That means we're going to start at the sleeve cuff and do the big long seam first.
MOST sweaters are also sewn together with a crochet seam. This makes taking them apart a piece of cake. A crochet seam looks like this: Notice how the crochet chain forms little arrows? Those arrows show you which way the seam will unravel. In this case, it is pointing away from the cuff and towards the armpit, just like I thought it would. I usually find the chain on the right hand side of the seam, but it can be on the left too. It can also be going in the opposite direction, so take the time to examine it and find out what it's doing.
At the cuff, the end of this chain is usually tucked back into the seam. Pull it out with the tip of your seam ripper and cut right smack through the middle of one of the links. Separate the seam a bit and pull the loose thread from the back of the seam. You can tug on this thread and it will unravel the chain from the wrist to the armpit and all the way down to the hem. It may get caught up a bit in some places, but take the time to gently get it going again. You may even need to snip another link in the chain with your seam ripper. If you don't want to cut the wrong thread, it is important to take your time to pay attention to what you're doing and work it out. If you do happen to cut the wrong thread, though, it's not the end of the world. On animal fibers, you can do a felted join and will probably never even notice you had a break.
I avoid using scissors if at all possible. It is possible to take a seam ripper or a pair of scissors and snip each and every seam thread without unzipping the chain. You do this by pulling the seam apart and carefully cutting the connecting threads. It is very easy, though, to pick the wrong thread and end up with lots of breaks in your new yarn. Sometimes it is necessary to do it this way, but most times not.

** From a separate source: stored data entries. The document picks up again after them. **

-- ==== Sys2Proof/Machine/Agents.lean ====
section
/-! DEFINITION. The agents' answers to ENTRY_REQ (R448 to R450 and the power-state answers of every chapter), and what a
forced entry does to each block (R452). -/

namespace Sys2Proof.Machine

/-- An agent's answer. -/
inductive Answer where
  | ack | delay | refuse (cause : Nat)
  deriving DecidableEq, Repr

/-- An answer that refuses with a cause, if any. -/
def refuseIf (o : Option Nat) : Answer :=
  match o with
  | some k => .refuse k
  | none => .ack

/-- A core that is halted with its store buffer drained; one in reset or fenced does not run either. -/
def State.coreStill (s : State) (c : Nat) : Bool :=
  decide ((s.core c).run ≠ .running ∧ (s.core c).run ≠ .lbist) && (s.core c).buf.isEmpty

/-- The spill area of a core takes its resident windows less one (R586). -/
def State.spillRoom (s : State) (c : Nat) : Bool :=
  let x := s.core c
  decide (x.run ≠ .halted ∨ x.spb.toNat + 20 * (x.res - 1) ≤ x.spl.toNat)

/-- ZSW is to be switched off: in BEDDED, and in REST unless a port is kept (R445). -/
def State.zswGoes (s : State) (bedded : Bool) : Bool := bedded || decide (s.fld ETH_GCTL_KEEP = 7)

/-- The ICU agent. -/
def State.icuAnswer (s : State) (bedded : Bool) : Answer :=
  if !(s.coreStill 0 && s.coreStill 1 && s.coreStill 2) then .delay
  else if !bedded && !(s.spillRoom 0 && s.spillRoom 1 && s.spillRoom 2) then .refuse 3
  else .ack

/-- Transaction owners with an open transaction (R90). -/
def State.txOpen (s : State) : Bool := txOwners.any (fun o => s.on (RNG_TXSTAT_OPEN o)) || !s.rng.commits.isEmpty

/-- Some armed source can end the requested state. -/
def State.anyWake (s : State) (bedded : Bool) : Bool :=
  (List.range 14).any (fun i => (List.range 48).any (fun d => s.wakeOk bedded (i + 1) d))

/-- The FLT agent, with the image agent and the brace agent (R493, R537, R554). -/
def State.fltAnswer (s : State) : Answer :=
  if s.img.sess.isSome then .refuse 0x11
  else if s.img.mig.isSome then .refuse 0x12
  else if s.brSt = 2 ∨ s.brSt = 3 then .refuse 0x21
  else if s.on BRC_STAT_ACT then .refuse 0x22
  else if s.flt.fifo.any (fun r => decide (r.w0.toNat / 65536 = 0)) || !s.flt.spool.isEmpty then .delay
  else .ack

/-- A block's answer, from the rules of its chapter; a block of ACT cannot answer while ACT has no clock (R450). -/
def State.agentAnswer (s : State) (b : Nat) (bedded : Bool) : Answer :=
  if !s.domOn .act && decide (4 ≤ b ∧ b ≤ 10 ∨ b = 14) then .refuse 0xF1 else
  match b with
  | 0 => s.icuAnswer bedded
  | 1 => if s.anyWake bedded then .ack else .refuse 1
  | 2 => if s.memc.ss.isSome || decide (s.fld MEM_MSTAT_RESULT = 1) then .delay else .ack
  | 3 => if s.txOpen then .refuse 1 else .ack
  | 4 => refuseIf (s.actorEntry bedded 4)
  | 5 => if bedded then refuseIf s.thmBedded else .ack
  | 6 => refuseIf (s.actorEntry bedded 6)
  | 7 => refuseIf (s.actorEntry bedded 7)
  | 8 => refuseIf (s.actorEntry bedded 8)
  | 9 => refuseIf (s.actorEntry bedded 9)
  | 10 => if bedded then refuseIf s.inpBedded else .ack
  | 11 =>
    if !s.domOn .net then .refuse 0xF1
    else if s.netDelays then .delay
    else refuseIf (s.netEntry (s.zswGoes bedded))
  | 12 =>
    if !s.domOn .zsw then (if s.on PCR_DOMCTL_ZSWON then .refuse 0xF1 else .ack)
    else if !s.zswGoes bedded then .ack
    else if s.zswDelays then .delay
    else refuseIf s.zswEntry
  | 13 =>
    if !s.domOn .zsw then (if s.on PCR_DOMCTL_ZSWON then .refuse 0xF1 else .ack)
    else refuseIf (s.ethEntry (!bedded))
  | 14 => if s.accDelays then .delay else refuseIf (s.accEntry bedded)
  | _ => s.fltAnswer

/-- The cause with which an agent that still delays refuses at the bound (R449, R450). -/
def State.boundCause (s : State) (b : Nat) : Nat :=
  if b = 0 then (if s.coreStill 0 && s.coreStill 1 then 2 else 1) else 0xF0

/-- A state of the same negotiation in which an agent that has acknowledged would acknowledge no longer: the action that leads to it
is refused (R449). -/
def State.breaksAck (s t : State) : Bool :=
  let bedded := decide (s.pw.entry = some .bedded)
  decide (s.fld PCR_ENTRY_PHASE = 1 ∧ t.fld PCR_ENTRY_PHASE = 1) &&
    (List.range 16).any (fun b => bitAt s.pw.acks b && decide (s.agentAnswer b bedded = .ack ∧ t.agentAnswer b bedded ≠ .ack))

/-! ### Forced entries (R452) -/

/-- A forced entry rolls back every open transaction, LAST reading "forced"; waiting COMMITs complete DOMAIN_LOST (R90). -/
def State.rngForced (s : State) : State :=
  s.each txOwners (fun o s =>
    match smFind s.rng.commits o with
    | some w => (match s.descId w.id with
      | some d => s.finish d stDomainLost 0
      | none => s).txRelease o 5
    | none => s.when (s.on (RNG_TXSTAT_OPEN o)) (fun s => s.txRelease o 5))

/-- A LOAD ends at the next word (R57): how many words it has copied by then is free. -/
def State.ssForced (s : State) : State :=
  match s.memc.ss with
  | some r => if r.load then (s.ssCopy r (s.draw.toNat % (r.len + 1))).drew else s
  | none => s

/-- A march run and a settings store command end (R45, R57); in REST the bank keeps nothing that is known. -/
def State.memForced (s : State) (bedded : Bool) : State :=
  s.when (decide (s.fld MEM_MSTAT_RESULT = 1)) (fun s =>
      let b := s.fld MEM_MSTAT_BANK
      s.marchAbort.each (if bedded then [] else List.range 0o20000) (fun i s => (s.wr (ramBase + b * 0o20000 + i) s.draw).drew))
    |>.ssForced
    |>.when s.memc.ss.isSome (fun s =>
      ((s.setFld MEM_SSSTAT_BUSY 0).setFld MEM_SSSTAT_RESULT 4).raise MEM_FLAG_SSDONE
        |>.modMem (fun m => { m with ss := none }))
    |>.ssShow

/-- The FIFO is discarded (R493), and the image agent's session ends without a CLOSE (R537). -/
def State.fltForced (s : State) : State :=
  ((s.modFlt (fun x => { x with fifo := [], spool := [] })).setFld FLT_SPSTAT_FILL 0).imgDrop

/-- Domains in which a forced entry aborts work: CORE-A 0, CORE-S 1, FABRIC 2, ZSW 3, NET 4, ACT 5 (R460). -/
def State.forcedAborts (s : State) (bedded : Bool) : List Nat :=
  let has (p : Nat → Bool) : Bool := s.descs.any (fun d : Desc => p d.eng)
  (if s.txOpen || s.memc.ss.isSome || decide (s.fld MEM_MSTAT_RESULT = 1) || s.img.sess.isSome || s.img.mig.isSome then [2] else [])
    ++ (if s.zswGoes bedded && (has (fun e => decide (e = 8)) || !s.zsw.frames.isEmpty) then [3] else [])
    ++ (if has (fun e => decide (e = 7)) then [4] else [])
    ++ (if has (fun e => decide (e = 6 ∨ (bedded ∧ 2 ≤ e ∧ e ≤ 5))) then [5] else [])

/-- Every agent's part in a forced entry. -/
def State.forceAll (s : State) (bedded : Bool) : State :=
  (s.brYield 2).rngForced
    |>.memForced bedded
    |>.when bedded (fun s => s.each (List.range 4) (fun g s => if s.mst (24 + g) = 0 then s else s.setFld (MOT_GSTAT_POSV g) 0))
    |>.when bedded (fun s => s.hscForced.thmForced.motForced.vlvForced.luxForced.inpForced)
    |>.when bedded (fun s => s.finishAll (fun d : Desc => decide (2 ≤ d.eng ∧ d.eng ≤ 6)) stDomainLost)
    |>.when (s.domOn .net) State.netForced
    |>.when (s.domOn .zsw) (fun s => s.ethForced.when (s.zswGoes bedded) State.zswForced)
    |>.accForced
    |>.fltForced

end Sys2Proof.Machine
end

Occasionally I will see a sweater that has a good seam, but instead of a crochet chain, you will find what looks like a rope. Please excuse the photo. I usually find these seams on very fine gauge wool sweaters. Usually they are Merino, and usually they are men's. I LOVE Extra Fine Italian Merino, and love to get men's sweaters because they have so much yarn. I do not, however, love these seams.
It is possible to unzip these as you would a crochet chain. Instead of pulling 1 string on the back side of the seam, however, you will be pulling a string on each side of the seam. Sometimes this works out just fine (usually when they used actual thread to sew the seam). If, however, they used yarn, most of the time this type of seam doesn't usually want to come apart easily. Often I am forced to resort to snipping each individual connecting thread like I described above. It is very time consuming and annoying. Luckily, most manufacturers only do this on the long seams and the arm and shoulder seams will be crocheted.
So, now we've undone the long seams on each side and our sweater looks like this:
Next we want to take off the sleeves. I usually find the start of the crochet chain at the right side of the armpit, as indicated by the arrow. Remove the sleeves the same way you undid the long seam and your sweater now looks like this:
The arrows indicate where I am going to begin looking for my next seams. Generally at this point, I would remove the neck band. This sweater does not have a neck band, though. It has a double knit edging to the V-neck in the front, and a small seam at the back of the neck connecting it to the back piece of the sweater. I undid the shoulder seams and then that small neck seam. Now my sweater looks like this:
That little piece of double knitting at the back of the neck isn't enough yarn for me to try to salvage and is going to be broken up at the shoulders anyway, so I'm just to cut it off. Each piece of the sweater is going to either have a crochet bind off, or be surged at the top. If it is surged, just cut that part off and pick out all the short cut pieces until you have 1 long strand again. If it has a crochet bind off, you are going to undo it just like you did all of the other crochet seams. Snip 1 of the chains in the chain and unzip it.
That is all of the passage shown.